The village has a police station, a post office with PIN: 695609, a revenue Village Office, an State Bank of India (SBI) branch and a Cooperative Bank.

==Economy==
Pangode is predominantly an agriculture-dependent village and most of the people are directly or indirectly involved in agriculture for their livelihood. With the spread of rubber cultivations in the 1970s and 1980s in the eastern regions of Kerala, farmers of Pangode quickly switched from cultivating coconut and rice to rubber due to its high return on investment. In the 1990s, a great deal of village youth traveled to countries of the Middle East in search of jobs. Due to this, a number of adults from the village work abroad leading to remittance being a good source of income. The flow of remittance has resulted in increase in the number of concrete buildings, replacing the old thatched and tiled houses.

==History==
Pangode has a history of participation in Indian Independence Movement. The Civil Disobedience Movement led by Mahatma Gandhi found its ripples in the village and a section of village farmers resorted to tax resistance. They refused to pay taxes for selling commodities at the village markets of Pangode and nearby Kallara in September 1939. A few local progressive thinkers and leaders led this mass movement in defiance of the British Raj and its representative, C. P. Ramaswami Iyer, who was in charge of the Travancore province at the time. A series of events led to an incident in which a charged mob of agitated farmers attacked the Pangode police outpost and killed a policeman. In the ensued crossfire between the police and the agitators, two freedom fighters, Plankeezhil Krishna Pillai and Cheruvalam Kochu Narayanan Achary, were also killed. Soon, the police, under the control of Iyer, cracked down on the movement. People involved in the ambush were arrested and later tried.

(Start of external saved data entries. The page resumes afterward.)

theorem witness_HostMovesReadAndWriteOneItem :
    (regAt 0x03C = some .probeCfg ∧ (pending (.readReg 0x03C)).host = .readReg 0x03C :: [])
      ∧ (pending (.readSrc 0xFFFFFFFF)).host = .readSrc 0xFFFFFFFF :: []
      ∧ (pending (.readOut 0)).host = .readOut 0 :: []
      ∧ (pending (.writeSrc 0xFFFFFFFF 1)).host = .writeSrc 0xFFFFFFFF 1 :: []
      ∧ (pending (.writeOut 0 1)).host = .writeOut 0 1 :: [] ∧ State.reset.host = [] := by decide

theorem witness_InterruptFollowsDone :
    (pending (.writeReg 0x008 0xFFFFFFFE)).host = .writeReg 0x008 0xFFFFFFFE :: []
      ∧ (0xFFFFFFFE : Word).getLsbD 0 = false := by decide

theorem witness_CommandWriteRunsTheDecodedCommand :
    (writesCmd (pendingUnderError (.writeReg 0x000 0xFFFFFF01)) 0xFFFFFF01 []
        ∧ (pendingUnderError (.writeReg 0x000 0xFFFFFF01)).status.err = true
        ∧ (0xFFFFFF01 : Word).toNat % 256 = 0x01)
      ∧ (writesCmd (pendingUnderError (.writeReg 0x000 0x02)) 0x02 []
        ∧ (pendingUnderError (.writeReg 0x000 0x02)).status.err = true ∧ (0x02 : Word).toNat % 256 = 0x02)
      ∧ (writesCmd (pendingUnderError (.writeReg 0x000 0x03)) 0x03 []
        ∧ (pendingUnderError (.writeReg 0x000 0x03)).status.err = true
        ∧ (0x03 : Word).toNat % 256 ≠ 0x01 ∧ (0x03 : Word).toNat % 256 ≠ 0x02)
      ∧ (writesCmd (pending (.writeReg 0x000 0x03)) 0x03 []
        ∧ (pending (.writeReg 0x000 0x03)).status.err = false ∧ decodeCmd 0x03 = .error .reservedOpcode)
      ∧ (writesCmd (pending (.writeReg 0x000 0x32)) 0x32 []
        ∧ (pending (.writeReg 0x000 0x32)).status.err = false ∧ decodeCmd 0x32 = .ok .lane) :=
  ⟨⟨rfl, rfl, rfl⟩, ⟨rfl, rfl, rfl⟩, ⟨rfl, rfl, by decide, by decide⟩, ⟨rfl, rfl, rfl⟩, ⟨rfl, rfl, rfl⟩⟩

/-- Each way a command word is illegal. -/
theorem witness_IllegalCommandWordsRaise :
    illegalWord 0x00010000 ∧ illegalWord 0x00000033 ∧ illegalWord 0x00000132 ∧ illegalWord 0x00000610
      ∧ illegalWord 0x00000810 ∧ illegalWord 0x00002111 ∧ illegalWord 0x00004012
      ∧ illegalWord 0x00000420 ∧ illegalWord 0x00000230
      ∧ writesCmd (pending (.writeReg 0x000 0x33)) 0x33 []
      ∧ (pending (.writeReg 0x000 0x33)).status.err = false := by
  refine ⟨?_, ?_, ?_, ?_, ?_, ?_, ?_, ?_, ?_, rfl, rfl⟩ <;> unfold illegalWord <;> decide

theorem witness_CommandAndMicroOpRoundTrip :
    isCommand (.bctake 32) = true ∧ Instr.wf pfxFmt (.bctake 32) = true
      ∧ isMicroOp (.lopXor .l64 7 7) = true ∧ Instr.wf pfxFmt (.lopXor .l64 7 7) = true := by decide

theorem witness_DecodedWordsEncodeBack :
    decodeCmd 0x00000320 = .ok (.decode 3) ∧ decodeLop 0x7FE0 = .ok (.xor .l64 7 7) := ⟨rfl, rfl⟩

theorem witness_PrefixTokenRoundTrip :
    pfxFmt.wf = true ∧ Instr.wf pfxFmt (PfxToken.toInstr (.copy 4095 14 .inline)) = true
      ∧ tagged pfxFmt (PfxToken.toInstr (.copy 4095 14 .inline)) = true
      ∧ Instr.wf pfxFmt (PfxToken.toInstr (.copy 1 65535 .explicit)) = true := by decide

theorem witness_ByteTokenRoundTrip :
    Instr.wf { bytFmt with offw := 31, cntw := 0 } (BytToken.toInstr (.litrun 62 .inline)) = true
      ∧ Instr.wf bytFmt (BytToken.toInstr (.copyl 65535 .explicit 65535)) = true := by decide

The first and thirteenth people accused in the case, Kochappi Pillai and Pattalam Krishnan, were hanged to death on 17–18 December 1940 after the High Court confirmed the sentences awarded to them by the Sessions Court. This event, known as the Kallara-Pangode Struggle is declared by the Government of India as one of the 39 struggles that led to India gaining independence in 1947 from the British Raj. The 75th anniversary of the Kallara-Pangode Struggle was celebrated on 29 September 2013, and was led by the Chief Minister of Kerala, Oommen Chandy.

==Transportation==
Pangode is well connected with the rest of India by road, rail, and air. Direct buses are available frequently to Nedumangadu, Palode, Kadakkal, Kilimanoor, Attingal, and Thiruvananthapuram. The nearest operating centre of the Kerala State Road Transport Corporation (KSRTC) is ten kilometres away in Palode on the Thiruvananthapuram-Sengottai interstate highway. The nearest KSRTC Sub Depot is fifteen kilometres away in Kilimanoor on the Main Centre road (MC Road) that connects Thiruvananthapuram to Kottayam.

The nearest large railway station is in Varkala, which is 35 kilometres away. Other nearby large railway stations are located in Chirayinkeezhu and Thiruvananthapuram. The nearest domestic/international airport is Thiruvananthapuram International Airport, which is located 50 kilometres away.